Will buprenorphine become the next oxycontin? Due to a major shift in addiction medicine policy, it just might. Last Thursday the Trump administration relaxed prescribing rules for the powerful synthetic opioid prescribed for both moderate to severe pain and opioid replacement therapy. The new rules will allow almost any physician to prescribe buprenorphine without the waiver and 8-hour training course that were previously required. This change will also allow for online prescriptions through tele-health without an in-person examination, potentially paving the way for virtual buprenorphine pill mills. Although non-ED physicians are limited to treating 30 patients with buprenorphine, tele-health organizations can recruit from an almost limitless network of physicians from across states that allow virtual buprenorphine prescriptions. And some officials in the incoming Biden administration think this loosening of restrictions doesn’t go far enough.

Buprenorphine is a good maintenance drug. It is also an excellent tool when used as a bridge to a substance-free existence while one does the hard inner and outer work of rebuilding a life ravaged by OUD. Yet for a drug that is prescribed in microgram amounts for severe pain, most patients are inducted and maintained on massive doses ranging from 16-32mg/day (per FDA guidance). However, many patients maintained long-term on such high doses suffer undesirable side effects that greatly detract from their quality of life. They also have an incredibly difficult time weaning completely off the drug when inducted and maintained on such doses. In fact, most patients will tell you that it is much harder to kick than heroin due to buprenorphine’s miserably protracted and enervating withdrawal. And despite what the FDA says, most patients can be easily maintained on ~8mg/day, even if the induction dose is much higher.

No doubt we are in the midst of a terrible overdose crisis. But we are also opening the floodgates for another very powerful opioid that is a drug of abuse in several countries around the world (e.g. Malaysia, Singapore, Finland, France, India etc). For those who are opioid-naïve or have a low tolerance, smaller doses of sublingual buprenorphine give a long-lasting and euphoric high (described as ‘almost as good as a 20 mg oxycontin’). And under the new rules, almost anyone will be able to get a script for 16mg/day through telemedicine without an in-person examination, even if they don’t really suffer from OUD.

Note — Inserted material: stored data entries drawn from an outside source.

-- ==== Sys2Proof/Machine/LinkRows.lean ====
section
/-! DEFINITION. The commands of the host links and of CAN FD (12, 13 R347): each row's meaning over the operations of
Links. -/

namespace Sys2Proof.Machine

/-- OD_READ: an OD_READ frame (12 R297). -/
def execOdRead (hd : Hdr) (payload : List Byte) (s : State) : Host.Outcome State Fault Refusal :=
  perform (Instr.wf (.odRead hd payload)) (true) (odReadFrame hd payload) s

/-- OD_WRITE: an OD_WRITE frame (12 R297). -/
def execOdWrite (hd : Hdr) (payload : List Byte) (s : State) : Host.Outcome State Fault Refusal :=
  perform (Instr.wf (.odWrite hd payload)) (true) (odWriteFrame hd payload) s

/-- COMMIT: an OD_WRITE of 0x01 to COMMIT (12 R299). -/
def execCommit (hd : Hdr) (s : State) : Host.Outcome State Fault Refusal :=
  perform (Instr.wf (.commit hd)) (true) (odWriteFrame hd (objHead 0x2001 1 ++ leBytes 1 1)) s

/-- STAGE_DISCARD: an OD_WRITE of 0x00 to COMMIT (12 R299). -/
def execStageDiscard (hd : Hdr) (s : State) : Host.Outcome State Fault Refusal :=
  perform (Instr.wf (.stageDiscard hd)) (true) (odWriteFrame hd (objHead 0x2001 1 ++ leBytes 1 0)) s

/-- USDO_REQUEST: a USDO service of a client on controller c (12 R308). -/
def execUsdoRequest (c : Nat) (client : Nat) (q : UsdoReq) (s : State) : Host.Outcome State Fault Refusal :=
  perform (Instr.wf (.usdoRequest c client q)) (true) (usdoRequest c client q) s

/-- USDO_TIMEOUT: an open transfer of controller c at device time t (12 R308). -/
def execUsdoTimeout (c : Nat) (t : Nat) (s : State) : Host.Outcome State Fault Refusal :=
  perform (Instr.wf (.usdoTimeout c t)) (true) (usdoTimeout c t) s

/-- NMT_COMMAND: an NMT command on controller c (12 R308). -/
def execNmtCommand (c : Nat) (s : State) : Host.Outcome State Fault Refusal :=
  perform (Instr.wf (.nmtCommand c)) (true) (nmtCommand c) s

/-- HEARTBEAT: controller c's heartbeat time at device time t (12 R309). -/
def execHeartbeat (c : Nat) (t : Nat) (s : State) : Host.Outcome State Fault Refusal :=
  perform (Instr.wf (.heartbeat c t)) (true) (heartbeat c t) s

/-- SAFETY_STATUS_FRAME: a boundary of the safety-status frame's period (12 R310). -/
def execSafetyStatusFrame (s : State) : Host.Outcome State Fault Refusal :=
  perform (Instr.wf (.safetyStatusFrame)) (true) (safetyStatus) s

/-- CAN_BUS_OFF: controller c goes bus-off (12 R307). -/
def execCanBusOff (c : Nat) (s : State) : Host.Outcome State Fault Refusal :=
  perform (Instr.wf (.canBusOff c)) (true) (busOff c) s

/-- CAN_BUS_OFF_RECOVERY: controller c has seen 128 × 11 recessive bits (12 R307). -/
def execCanBusOffRecovery (c : Nat) (s : State) : Host.Outcome State Fault Refusal :=
  perform (Instr.wf (.canBusOffRecovery c)) (true) (busOffRecover c) s

/-- HELLO: a HELLO frame (12 R314). -/
def execHello (hd : Hdr) (payload : List Byte) (s : State) : Host.Outcome State Fault Refusal :=
  perform (Instr.wf (.hello hd payload)) (true) (hello hd payload) s

/-- KEEPALIVE: a KEEPALIVE frame (12 R315). -/
def execKeepalive (hd : Hdr) (s : State) : Host.Outcome State Fault Refusal :=
  perform (Instr.wf (.keepalive hd)) (true) (keepalive hd) s

/-- UNKNOWN_FRAME_TYPE: a frame of a reserved type (12 R315). -/
def execUnknownFrameType (ftype : Nat) (hd : Hdr) (s : State) : Host.Outcome State Fault Refusal :=
  perform (Instr.wf (.unknownFrameType ftype hd)) (true) (unknownType ftype hd) s

/-- CRINO_FRAME_CRC_FAIL: a frame whose CRC fails (12 R313). -/
def execCrinoFrameCrcFail (hd : Hdr) (s : State) : Host.Outcome State Fault Refusal :=
  perform (Instr.wf (.crinoFrameCrcFail hd)) (true) (crcFail hd) s

/-- REG_READ: a REG_READ frame (12 R320). -/
def execRegRead (hd : Hdr) (payload : List Byte) (s : State) : Host.Outcome State Fault Refusal :=
  perform (Instr.wf (.regRead hd payload)) (true) (regReadFrame hd payload) s

/-- REG_WRITE: a REG_WRITE frame (12 R320). -/
def execRegWrite (hd : Hdr) (payload : List Byte) (s : State) : Host.Outcome State Fault Refusal :=
  perform (Instr.wf (.regWrite hd payload)) (true) (regWriteFrame hd payload) s

/-- HOST_KEEPALIVE: a write of HOST_KEEPALIVE (12 R320). -/
def execHostKeepalive (hd : Hdr) (v : Nat) (s : State) : Host.Outcome State Fault Refusal :=
  perform (Instr.wf (.hostKeepalive hd v)) (true) (regWriteFrame hd (regOne 0x1C v)) s

/-- IRQ_STATUS_CLEAR: a write of IRQ_STATUS (12 R320). -/
def execIrqStatusClear (hd : Hdr) (v : Nat) (s : State) : Host.Outcome State Fault Refusal :=
  perform (Instr.wf (.irqStatusClear hd v)) (true) (regWriteFrame hd (regOne 0x20 v)) s

/-- RING_DOORBELL: a doorbell of ring r (12 R321). -/
def execRingDoorbell (hd : Hdr) (r : Nat) (v : Nat) (s : State) : Host.Outcome State Fault Refusal :=
  perform (Instr.wf (.ringDoorbell hd r v)) (true) (regWriteFrame hd (regOne (0x110 + 0x20 * r) v)) s

/-- CMD_COMMIT: the next command entry, a COMMIT (12 R321). -/
def execCmdCommit (s : State) : Host.Outcome State Fault Refusal :=
  perform (Instr.wf (.cmdCommit)) (true) (cmdCommit) s

/-- HEAVY_PHASE_HINT: the next command entry, a hint (14 R368). -/
def execHeavyPhaseHint (s : State) : Host.Outcome State Fault Refusal :=
  perform (Instr.wf (.heavyPhaseHint)) (true) (cmdHint) s

/-- CMD_NOP: the next command entry, a NOP (12 R321). -/
def execCmdNop (s : State) : Host.Outcome State Fault Refusal :=
  perform (Instr.wf (.cmdNop)) (true) (cmdNop) s

/-- CMD_RESERVED: the next command entry, reserved or malformed (12 R321). -/
def execCmdReserved (s : State) : Host.Outcome State Fault Refusal :=
  perform (Instr.wf (.cmdReserved)) (true) (cmdReserved) s

/-- ARP_REQUEST: an ARP request for an address on port p (12 R317). -/
def execArpRequest (p : Nat) (target : List Byte) (s : State) : Host.Outcome State Fault Refusal :=
  perform (Instr.wf (.arpRequest p target)) (true) (arpRequest p target) s

/-- NEIGHBOUR_SOLICITATION: a neighbour solicitation for an address on port p (12 R317). -/
def execNeighbourSolicitation (p : Nat) (target : List Byte) (s : State) : Host.Outcome State Fault Refusal :=
  perform (Instr.wf (.neighbourSolicitation p target)) (true) (neighbourSolicit p target) s

/-- ETH_LINK_CHANGE: port p's link comes up or goes down (12 R319). -/
def execEthLinkChange (p : Nat) (up : Bool) (s : State) : Host.Outcome State Fault Refusal :=
  perform (Instr.wf (.ethLinkChange p up)) (true) (ethLink p up) s

/-- USB_ATTACH: the USB port trains at a speed code of USB_SPEED (12 R312). -/
def execUsbAttach (speed : Nat) (s : State) : Host.Outcome State Fault Refusal :=
  perform (Instr.wf (.usbAttach speed)) (true) (usbAttach speed) s

/-- CAP_FIFO_POP: an OD_READ of CAP_FIFO_POP of input c (11 R286). -/
def execCapFifoPop (c : Nat) (hd : Hdr) (s : State) : Host.Outcome State Fault Refusal :=
  perform (Instr.wf (.capFifoPop c hd)) (true) (odReadFrame hd (objHead (0x2140 + c) 0x16)) s

/-- LOG_POP: an OD_READ of LOG_POP (13 R347). -/
def execLogPop (hd : Hdr) (s : State) : Host.Outcome State Fault Refusal :=
  perform (Instr.wf (.logPop hd)) (true) (odReadFrame hd (objHead 0x2540 8)) s

/-- LOG_DRAIN_TRANSFER: a bulk transfer of n log entries completes on EP3 (13 R347). -/
def execLogDrainTransfer (n : Nat) (s : State) : Host.Outcome State Fault Refusal :=
  perform (Instr.wf (.logDrainTransfer n)) (true) (logDrain n) s

/-- FAULT_ACK: an OD_READ of FAULT_ACK (16 R414). -/
def execFaultAck (hd : Hdr) (s : State) : Host.Outcome State Fault Refusal :=
  perform (Instr.wf (.faultAck hd)) (true) (odReadFrame hd (objHead 0x2400 8)) s

/-- FE_RELEASE: an OD_READ of FE_RELEASE (16 R415). -/
def execFeRelease (hd : Hdr) (s : State) : Host.Outcome State Fault Refusal :=
  perform (Instr.wf (.feRelease hd)) (true) (odReadFrame hd (objHead 0x2410 7)) s

end Sys2Proof.Machine
end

Two of the worst-kept secrets about buprenorphine among injection drug users and those on maintenance:

  • Buprenorphine products often contain naloxone to discourage misuse or diversion. However, the naloxone doesn’t do much of anything when the strips or pills are injected. In theory it should throw users into precipitated withdrawal, but in reality it does not. And the notion that buprenorphine/naloxone formulations are less prone to abuse or diversion than buprenorphine alone is completely false. Which brings me to my next point:
  • One can easily taper from a higher dose to ~6-8mg without the doctor’s knowledge. This enables the patient to stockpile a vast quantity of medication for diversion or other purposes (which a great many do).

Caution is warranted here, lest we unintentionally usher in another (albeit less lethal) wave of the opioid epidemic by making buprenorphine the nation’s new Huxleyan soma.